Figure 3: Polyamide nonabsorbable type.
Figure 4: Schematic.
Figure 5: Postop radiographs.
Figure 6: Postop CT.

3. Discussion

PSCJD may sometimes be overlooked in conventional radiograms; therefore, clinical findings are important for diagnosis. Computed tomography (CT) is gold standard for diagnosis [7, 8]. Clinically, it may be manifested with intense pain, difficulty with deep breathing, and dysphagia. Distal end of the clavicle cannot be palpated, and corner of manubrium sterni can be felt [3]. Considering its proximity to important structures in this area, reduction should be performed as soon as possible. Successful results can be achieved with closed reduction in nearly half of the cases [9]. The most preferred reduction maneuver is to apply abduction-traction maneuver technique to the shoulder while the patient is lying in supine position and the distance between two scapulas is supported with a towel or pillow [10].

Although previously some authors recommended percutaneous Kirschner wire fixation after closed reduction, today it is certainly not recommended because of the possibility of wire migration and penetration to major vessels [8]. Approximately half of the attempts for closed reduction fail due to various reasons. Moreover, serious complications have been reported after closed reductions, which include injuries to trachea and pulmonary artery [4]. For this reason, many authors recommend early open reduction in PSCJD.

Since PSCJ is not a ball-socket type, joint stabilization is provided by intra-articular disk and capsular ligaments. Following dislocation, these ligaments are generally seriously injured, which may lead to insufficiencies after closed reduction as in our case [9, 10]. In their meta-analysis, Tepolt et al. stated that chances of successful closed reduction are low if it is not performed within the first 48 hours [9]. Ngom et al. stated that reduction could be facilitated during closed reduction by pulling clavicle anteriorly with the help of a hooked clamp [2]. After closed reduction, figure eight bandage is applied generally for 6–8 weeks.

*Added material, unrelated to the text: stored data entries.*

/-- A request beyond the 64 unanswered is discarded. (DEDUCED, log entry 76.) -/
def hostAsks (s : State) (f : Frame) (k : State → Frame → State) : State :=
  if 64 ≤ s.hl.answers.length + (s.waits.filter (fun w => w.work.isAsk)).length then
    report s unitHostLink 0xA004 { tag := frTag f }
  else k s f

/-- Sends the next answer, if it is of type `tt`. -/
def sendAnswer (s : State) (tt : Nat) : State :=
  match s.hl.answers with
  | f :: rest =>
    if frTT f = tt ∧ hlUpNow s ∧ !closeWaits s f then
      sendFrame { s with hl := { s.hl with answers := rest, closes := s.hl.closes.filter (fun c => c.1 ≠ f) } } f
    else s
  | [] => s

/-- A DBELL writes TAIL. -/
def doorbell (s : State) (f : Frame) : State :=
  (wDqTail s (fld f.w1 3 0) (BitVec.ofNat 64 (leNat (f.body.take 2)))).2

/-! ### DMA (R403 to R406) -/

/-- HBM region 0 holds a range: all that RECOVERY lets DMA reach (R454). -/
def inRegion0 (s : State) (a len : Nat) : Bool :=
  decide (rgnBase s 0 ≤ a) && decide (a + len ≤ rgnBase s 0 + rgnSize s 0) && rgnEn s 0

def dmaBarred (s : State) (d : List Word) : Bool :=
  rf s aVrxState 63 60 = 1 && !(dOp d = 1 && inRegion0 s (dMaddr d) (dLen d))

/-- The slot that the queue fetches next. -/
def dqSlotAddr (s : State) (q : Nat) : Nat := rf s (aHlDqRing q) 51 0 + dqHead s q % dqSlots s q * 32

def dqAdvance (s : State) (q : Nat) : State := rset s (aHlDqPtr q) 31 16 ((dqHead s q + 1) % 65536)

/-- A tag of a queue's next request, with the queue's number in its upper bits. -/
def dqTag (s : State) (q : Nat) : Nat := q * 4096 + (getDq s q).reqs % 4096

/-- More descriptors stand posted, in a ring that lies where `loc` says. -/
def dqPosted (s : State) (q : Nat) (loc : Bool) : Bool :=
  dqState s q = 1 && rbit s (aHlDqRing q) 63 = loc && dqHead s q ≠ dqTail s q && dqSlots s q ≠ 0

/-- DFETCH: HEAD counts the descriptor as fetched (Table 14.16). (DEDUCED, log entry 74.) -/
def fetchDesc (s : State) (q : Nat) : State :=
  if !dqPosted s q false ∨ !hlUpNow s then s
  else
    let x := getDq s q
    let t := dqTag s q
    let a := dqSlotAddr s q
    let s := dqAdvance (setDq s q { x with dfs := x.dfs ++ [(t, [])], reqs := x.reqs + 1 }) q
    sendFrame s (mkFrame 0x18 32 t (BitVec.ofNat 64 a) [])

/-- The descriptor words that a DFETCH has brought, once all 32 bytes are there. -/
def fetchedDesc (gs : List Seg) : Option (List Word) :=
  match segBytes gs 0 32 with
  | some bs => some [wordAt bs 0, wordAt bs 8, wordAt bs 16, wordAt bs 24]
  | none => none

/-- Descriptors leave the DFETCH list in order as they are whole. -/
def takeFetched : List (Nat × List Seg) → List (List Word) → List (Nat × List Seg) × List (List Word)
  | [], ds => ([], ds)
  | (t, gs) :: rest, ds =>
    match fetchedDesc gs with
    | some d => takeFetched rest (ds ++ [d])
    | none => ((t, gs) :: rest, ds)

/-- Starts a descriptor. -/
def startDesc (s : State) (q : Nat) (d : List Word) : State :=
  if descInvalid d then dqFault s q 0xA011 (dTag d)
  else if dmaBarred s d then dqFault s q 0x9005 (dTag d)
  else setDq s q { getDq s q with cur := some d, pos := 0 }

/-- The queue starts its next descriptor, if that is one of OP `op` or is invalid; a ring at a local address is read now, as an
    LC read (R403). -/
def startNext (s : State) (q op : Nat) : State :=
  let x := getDq s q
  let mine (d : List Word) : Bool := dOp d = op || descInvalid d
  if dqState s q ≠ 1 ∨ x.cur.isSome then s
  else
    match x.fetched with
    | d :: rest => if mine d then startDesc (setDq s q { x with fetched := rest }) q d else s
    | [] =>
      if !dqPosted s q true ∨ !x.dfs.isEmpty then s
      else if heldBack s (memSpan (dqSlotAddr s q) 32) then callTiles s (memSpan (dqSlotAddr s q) 32)
      else
        let (bs, c, s') := memReadAs 0 s (.dma (BitVec.ofNat 4 q)) (dqSlotAddr s q) 32
        if c ≠ 0 then dqFault (dqAdvance s' q) q (Config.openCode 403).toNat 0
        else
          let d := [wordAt bs 0, wordAt bs 8, wordAt bs 16, wordAt bs 24]
          if mine d then startDesc (dqAdvance s' q) q d else s

/-- Bytes of HRDs outstanding in the module. -/
def hrdBytes (s : State) : Nat :=
  (List.range 16).foldl (fun n q => n + ((getDq s q).hrds.map (fun h => h.len)).foldl (· + ·) 0) 0

/-- The queue's next piece on the link: its OP, its first byte, its length. -/
def nextPiece (s : State) (q : Nat) : Option (List Word × Nat × Nat) :=
  let x := getDq s q
  match x.cur with
  | none => none
  | some d =>
    let n := Nat.min 512 (dLen d - x.pos)
    if dqState s q ≠ 1 ∨ n = 0 ∨ !hlUpNow s ∨ (dOp d = 1 ∧ 131072 < hrdBytes s + n) then none
    else some (d, x.pos, n)

/-- The queue whose turn it is: the one that holds the turn while 4 KiB are not spent, then the next that is ready. -/
def dqPick (s : State) : Option Nat :=
  let first := if s.hl.spent < 4096 then s.hl.turn else s.hl.turn + 1
  ((List.range 16).map (fun i => (first + i) % 16)).find? (fun q => (nextPiece s q).isSome)

/-- The queue has used `n` bytes of the link. -/
def dqSpend (s : State) (q n : Nat) : State :=
  if s.hl.turn = q ∧ s.hl.spent < 4096 then { s with hl := { s.hl with spent := s.hl.spent + n } }
  else { s with hl := { s.hl with turn := q, spent := n } }

/-- HRD: asks the host for the next bytes. -/
def askHost (s : State) (q : Nat) : State :=
  match nextPiece s q with
  | none => s
  | some (d, o, n) =>
    if dOp d ≠ 1 ∨ dqPick s ≠ some q then s
    else
      let x := getDq s q
      let t := dqTag s q
      let s := setDq s q { x with
        pos := o + n, reqs := x.reqs + 1
        hrds := x.hrds ++ [{ tag := t, addr := dMaddr d + o, len := n }] }
      sendFrame (dqSpend s q n) (mkFrame 0x19 n t (dHaddr d + BitVec.ofNat 64 o) [])

/-- HWR: sends the next bytes to the host. A read that fails stops the queue with its code; one by a channel that retrains
    waits (R268). -/
def sendHost (s : State) (q : Nat) : State :=
  match nextPiece s q with
  | none => s
  | some (d, o, n) =>
    if dOp d ≠ 2 ∨ dqPick s ≠ some q then s
    else if heldBack s (memSpan (dMaddr d + o) n) then callTiles s (memSpan (dMaddr d + o) n)
    else
      let (bs, c, s) := loadRead s (.dma (BitVec.ofNat 4 q)) (dMaddr d + o) n
      if c ≠ 0 then dqFault s q c (dTag d)
      else
        let x := getDq s q
        let t := dqTag s q
        let s := setDq s q { x with pos := o + n, reqs := x.reqs + 1 }
        sendFrame (dqSpend s q n) (mkFrame 0x1B n t (dHaddr d + BitVec.ofNat 64 o) bs)

/-- A DMA write at the module: memory, the atomic window, or one aligned register. -/
def dmaWrite (s : State) (q a : Nat) (bs : List Byte) : Nat × State :=
  if bs.length = 8 ∧ a % 8 = 0 ∧ areaOf a 8 = some .ctl ∧ !inWindow a 8 then
    ctlWrite s .host a (BitVec.ofNat 64 (leNat bs))
  else dataWrite s (.dma (BitVec.ofNat 4 q)) a bs 0x20F0

/-- The TAG of the descriptor in progress. -/
def curTag (s : State) (q : Nat) : Nat :=
  match (getDq s q).cur with
  | some d => dTag d
  | none => 0

/-- A queue that runs stops with a code; one that has stopped settles. (DEDUCED, log entry 75.) -/
def dqStops (s : State) (q code : Nat) : State := if dqState s q = 1 then dqFault s q code (curTag s q) else dqSettle s q

/-- HDATA for an HRD: bytes past the request's end are dropped. -/
def hrdData (s : State) (q : Nat) (h : Hrd) (off : Nat) (body : List Byte) : State :=
  let bs := body.take (h.len - off)
  let (c, s) := if bs = [] then (0, s) else dmaWrite s q (h.addr + off) bs
  let x := getDq s q
  let got := h.got + bs.length
  let hs := x.hrds.map (fun y => if y.tag = h.tag then { y with got := got } else y)
  let s := setDq s q { x with hrds := hs.filter (fun y => y.got < y.len) }
  if c ≠ 0 then dqStops s q c else dqSettle s q

/-- HDATA for a DFETCH. -/
def fetchData (s : State) (q tag off : Nat) (body : List Byte) : State :=
  let x := getDq s q
  let dfs := x.dfs.map (fun y => if y.1 = tag then (y.1, y.2 ++ [⟨off, body⟩]) else y)
  let (dfs, ds) := takeFetched dfs []
  dqSettle (setDq s q { x with dfs := dfs, fetched := if dqState s q = 1 then x.fetched ++ ds else x.fetched }) q

def hostData (s : State) (f : Frame) : State :=
  let q := frTag f / 4096
  let x := getDq s q
  let off := fld f.w1 47 0
  match x.hrds.find? (fun h => h.tag = frTag f), x.dfs.any (fun y => y.1 = frTag f) with
  | none, false => s
  | some h, _ =>
    if fld f.w1 63 48 ≠ 0 then dqStops (setDq s q { x with hrds := x.hrds.filter (fun y => y.tag ≠ frTag f) }) q 0xA010
    else hrdData s q h off f.body
  | none, true =>
    if fld f.w1 63 48 ≠ 0 then dqStops (setDq s q { x with dfs := x.dfs.filter (fun y => y.1 ≠ frTag f) }) q 0xA010
    else fetchData s q (frTag f) off f.body

/-- The NOTE of a descriptor: its token, then its event. A token that the tile discards ends the descriptor with error. -/
def descNote (s : State) (q : Nat) (d : List Word) : State :=
  let w := d.getD 0 0
  let n := if 2 ≤ dNote d then fld w 40 33 else 0
  let t := fld w 57 45
  let c := tokenCode s t n
  let s := token s t (fld w 44 41) n
  if c ≠ 0 then dqFault s q c (dTag d)
  else
    let s := setDq s q { getDq s q with cur := none }
    let s := if dNote d % 2 = 1 then report s (dqUnit q) Config.noteCode.toNat { event := true, tag := dTag d } else s
    dqSettle s q

/-- The descriptor in progress has moved every byte. -/
def descDone (s : State) (q : Nat) : State :=
  let x := getDq s q
  match x.cur with
  | none => s
  | some d =>
    if dqState s q = 1 ∧ x.pos = dLen d ∧ x.hrds.isEmpty ∧ !hwrOut s q then descNote s q d else s

/-! ### Frames from the host -/

/-- The HBM that a frame's transaction reads or writes. -/
def frameSpans (s : State) (f : Frame) : List (Nat × Nat) :=
  match frTT f with
  | 0x08 => memSpan f.w1.toNat 8
  | 0x09 => memSpan f.w1.toNat 8
  | 0x1A =>
    match (getDq s (frTag f / 4096)).hrds.find? (fun h => h.tag = frTag f) with
    | some h =>
      let off := fld f.w1 47 0
      if fld f.w1 63 48 ≠ 0 then [] else writeSpans (h.addr + off) (f.body.take (h.len - off))
    | none => []
  | _ => []

/-- A frame's transaction waits: for a channel that retrains (R268), or, where R401 puts the host's requests in order, behind a
    request that does. A DBELL keeps that order as the write that it stands for (R403). -/
def frameWaits (s : State) (f : Frame) : Bool :=
  heldBack s (frameSpans s f) || ((isAsk f || frTT f = 0x10) && s.waits.any (fun w => w.work.isAsk))

/-- What a frame in order does, once no earlier one that it must follow waits. -/
def perFrame (s : State) (f : Frame) : State :=
  match frTT f with
  | 0x08 => hostWrite s f
  | 0x09 => hostRead s f
  | 0x0C => hostPush s f
  | 0x10 => doorbell s f
  | 0x1A => hostData s f
  | 0x28 => takeIn s (packetOf f.body) 14
  | tt => if ttReserved tt then report s unitHostLink 0xA004 { tag := frTag f } else s

def takeFrame (s : State) (f : Frame) : State :=
  if frameWaits s f then holdWork s (frameSpans s f) (.frame f) else perFrame s f

/-- The transaction that a frame in order carries. -/
def transact (s : State) (f : Frame) : State := if isAsk f then hostAsks s f takeFrame else takeFrame s f

/-- A frame arrives while the link is UP. (DEDUCED, log entry 78.) -/
def frameArrives (s : State) (f : Frame) : State :=
  if !hlUpNow s then s
  else if !f.crcOk then sendUnseq s 1
  else if frTT f = 0 then takeLack s (frAck f)
  else if frTT f = 1 then replayAll (takeLack s (frAck f))
  else if frSeq f ≠ s.hl.expect then sendUnseq s 1
  else transact (takeLack { s with hl := { s.hl with expect := (s.hl.expect + 1) % 65536 } } (frAck f)) f

/-- A frame of type `tt`, or of a reserved type, arrives. -/
def frameIf (tt : Nat) (f : Frame) (s : State) : Host.Outcome State Fault Refusal :=
  .next (if frTT f = tt ∨ ttReserved (frTT f) then frameArrives s f else s)

/-! ### Lane blocks (R355, R356) -/

/-- Frames of a block that its FEC makes the receiver discard: those it would else have completed (R399).
    (DEDUCED, log entry 79.) -/
def framesLost (s : State) (b l : Nat) (blk : LaneBlock) (got : Nat) : Nat :=
  if belState s b = 5 ∧ blk.mode = 1 then
    (walkCells true { blk with errs := [] } blk.cells 0 (tget [] (getBell s b).part l)).1.length - got
  else 0

/-- Bell H NAKs each frame that it discards. -/
def nakLost (s : State) : Nat → State
  | 0 => s
  | n + 1 => nakLost (if hlUpNow s then sendUnseq s 1 else s) n

/-- A control message: STAT, CREDIT or TIME (Table 12.8). -/
def takeMessage72 (s : State) (b : Nat) (m : List Byte) : State :=
  match leNat (m.take 1) with
  | 1 => takeStat s b (statOf m)
  | 2 => takeCredit s b (creditOf m)
  | 3 => if b < 6 then takeTime s b (wordAt m 8) else s
  | _ => s

/-- A lane block: FEC counts, then its packets or frames, then its control messages. -/
def laneBlock (s : State) (b l : Nat) (blk : LaneBlock) : State :=
  if 6 < b ∨ belState s b = 0 ∨ !(lanesOf b).contains l then s
  else
    let s := blockFec s b l blk
    let s0 := s
    let (ps, s) := blockPackets s b l blk
    let s := if b = 6 then nakLost s (framesLost s0 b l blk ps.length) else s
    let s := ps.foldl (fun s bs => if b = 6 then frameArrives s (frameOf bs) else takeIn s (packetOf bs) b) s
    if (blockBad blk).getLsbD 0 then s else blk.ctl.foldl (fun s m => takeMessage72 s b m) s

/-! ### Commands -/

/-- NOP: a frame of type 0x00 arrives from the host. -/
def execNop (f : Frame) (s : State) : Host.Outcome State Fault Refusal := frameIf 0x00 f s

/-- NAK: a frame of type 0x01 arrives from the host. -/
def execNak (f : Frame) (s : State) : Host.Outcome State Fault Refusal := frameIf 0x01 f s

/-- CWR: a frame of type 0x08 arrives from the host. -/
def execCwr (f : Frame) (s : State) : Host.Outcome State Fault Refusal := frameIf 0x08 f s

/-- CRD: a frame of type 0x09 arrives from the host. -/
def execCrd (f : Frame) (s : State) : Host.Outcome State Fault Refusal := frameIf 0x09 f s

/-- PUSH: a frame of type 0x0c arrives from the host. -/
def execPush (f : Frame) (s : State) : Host.Outcome State Fault Refusal := frameIf 0x0c f s

/-- DBELL: a frame of type 0x10 arrives from the host. -/
def execDbell (f : Frame) (s : State) : Host.Outcome State Fault Refusal := frameIf 0x10 f s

Surgery is indicated when closed reduction is unsuccessful and when reduction is lost at the early period [2]. Until today, several open reduction and repair methods have been described with successful outcomes. The classical method is stabilization with local tissue transfer, which was defined by Burrows in 1951 [11]. Since then, several stabilization techniques have been described, including cannulated screw fixation, bridge plate, wire fixation, and repair with allograft or autograft tendon [12]. In our case, tension band technique was used with 6 mm polyamide nonabsorbable sutures. Shuler and Pappas had good clinical outcomes after bridge plate application; however, they reported SCJ failure and early joint arthrosis after plate removal due to insufficient tissue healing. The plate should not be removed for at least 3 months [13]. We had favorable results in our case with open reduction in the early period and tension band fixation using 6 mm polyamide nonabsorbable type sutures.

4. Conclusion

Reconstruction of posterior sternoclavicular joint dislocation (PSCJD) with 6 mm polyamide nonabsorbable type sutures in tension band pattern through drill holes in the manubrium and clavicle has good results.

Conflict of Interests

The authors declare that there is no conflict of interests regarding the publication of this paper.